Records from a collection
/-- Record an output and send its frames (R132, R340, R441). A computed output lies in staging until every
consumer has ACKed it (R212); a replicated output, of two consumers or more, is written into ⌈R / 16⌉ shared
buffers for each frame (R378). (DEDUCED, assumption 48). -/
def placeOutput (s : State) (job epoch ord : Nat) (o : Outp) (die : Nat) : Made :=
  let n := max 1 (ceilDiv o.bytes.length o.payload)
  let r := o.consumers.length
  let req := reqId 1 (16 * die + o.engine) job
  let sizes := if r < 2 then [] else (List.range n).flatMap (fun i =>
    List.replicate (ceilDiv r 16) (min o.payload (o.bytes.length - i * o.payload)))
  match takeBufs (1 + die) req s [] (if o.copied then [] else [o.bytes.length]) with
  | .error m => m
  | .ok (s, st) =>
    match takeBufs 0 req s [] sizes with
    | .error m => m
    | .ok (s, ids) =>
      let o := { o with bufs := ids, stage := st.head? }
      let s := setColl s job epoch ord (fun c => { c with outputs := c.outputs ++ [o] })
      let c := collAt s job epoch ord
      .ok ((List.range r).foldl (fun s i => sendFrames s c o i false) s)

/-- What follows a request for buffers: the output left, the engine waits for space (R375), or its requester
freezes for a quota breach whose allocation is presented again (R375, R380, R381). -/
def settleMade (s : State) (die engine job : Nat) : Made → State
  | .ok s => s
  | .wait inst pool n =>
    let w := (reqId 1 (16 * die + engine) job, pool, n)
    setBpm s inst (fun B => if B.waiting.contains w then B else { B with waiting := B.waiting ++ [w] })
  | .quota inst pool n =>
    let req := reqId 1 (16 * die + engine) job
    freeze (setBpm s inst (fun B => { B with waiting := B.waiting ++ [(req, pool, n)] })) inst req pool .quota 0

/-- Whether an engine may allocate for a job: its requester is neither frozen nor waiting (R380, R381). -/
def engineFree (s : State) (die engine job : Nat) : Bool :=
  let req := reqId 1 (16 * die + engine) job
  [0, 1 + die].all (fun i => !isFrozen s i req && !(bpmAt s i).waiting.any (fun w => w.1 == req))

/-- An output value of an entry for one chunk, cut by its OUTPUT record: a chunk that its frames cannot
carry aborts the ordinal with RANGE (R579). -/
def emitOutput (s : State) (job epoch : Nat) (e : CollEntry) (lo hi chunk : Nat) (bs : List Byte)
    (engine : Nat) (copied dup : Bool) (shard : Option Nat) : Made :=
  match e.outputs.find? (fun o => o.lo == lo && o.hi == hi) with
  | none => .ok s
  | some r =>
    let p := 256 * max 1 r.p256
    if r.f * p < bs.length then .ok (abortHere s job epoch e.ordinal .range)
    else
      let ks := consumersOf s job e lo hi chunk
      placeOutput s job epoch e.ordinal
        { lo := lo, hi := hi, chunk := chunk, bytes := padFrames bs, payload := p, check := checkOf s copied
          engine := engine, copied := copied, consumers := ks, dup := dup, shard := shard } (entryDie e)

/-! ### Local buffers -/

/-- Elements on their way into a local buffer: raw bits, the block scales of an MX format, and, where they are tiles
already, the tiles. -/
structure Landing where
  raw : List Nat
  scales : List Nat := []
  tiles : List (List Byte) := []
  deriving DecidableEq, Repr, Inhabited

/-- The raw bits of `n` packed elements of a format (R74). -/
def rawElems (f : Fmt) (n : Nat) (bs : List Byte) : List Nat := (List.range n).map (fun i => bitsAt bs (i * f.bits) f.bits)

/-- A dense chunk of `n` elements with the scale bytes that follow the elements of an MX format (R343). -/
def landingOf (f : Fmt) (n : Nat) (bs : List Byte) : Landing :=
  { raw := rawElems f n bs
    scales := if f.isMx then (List.range (ceilDiv n 32)).map (fun k => (bs.getD (f.bytes n + k) 0).toNat) else [] }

— GOAL OF THE EXERCISE —
Once you find the line with "structure Landing where" above, print it and every line after it up to and including the line with "def rawElems (f", exactly as written and nothing else.

— TASK RESULT —
structure Landing where
  raw : List Nat
  scales : List Nat := []
  tiles : List (List Byte) := []
  deriving DecidableEq, Repr, Inhabited

/-- The raw bits of `n` packed elements of a format (R74). -/
def rawElems (f : Fmt) (n : Nat) (bs : List Byte) : List Nat := (List.range n).map (fun i => bitsAt bs (i * f.bits) f.bits)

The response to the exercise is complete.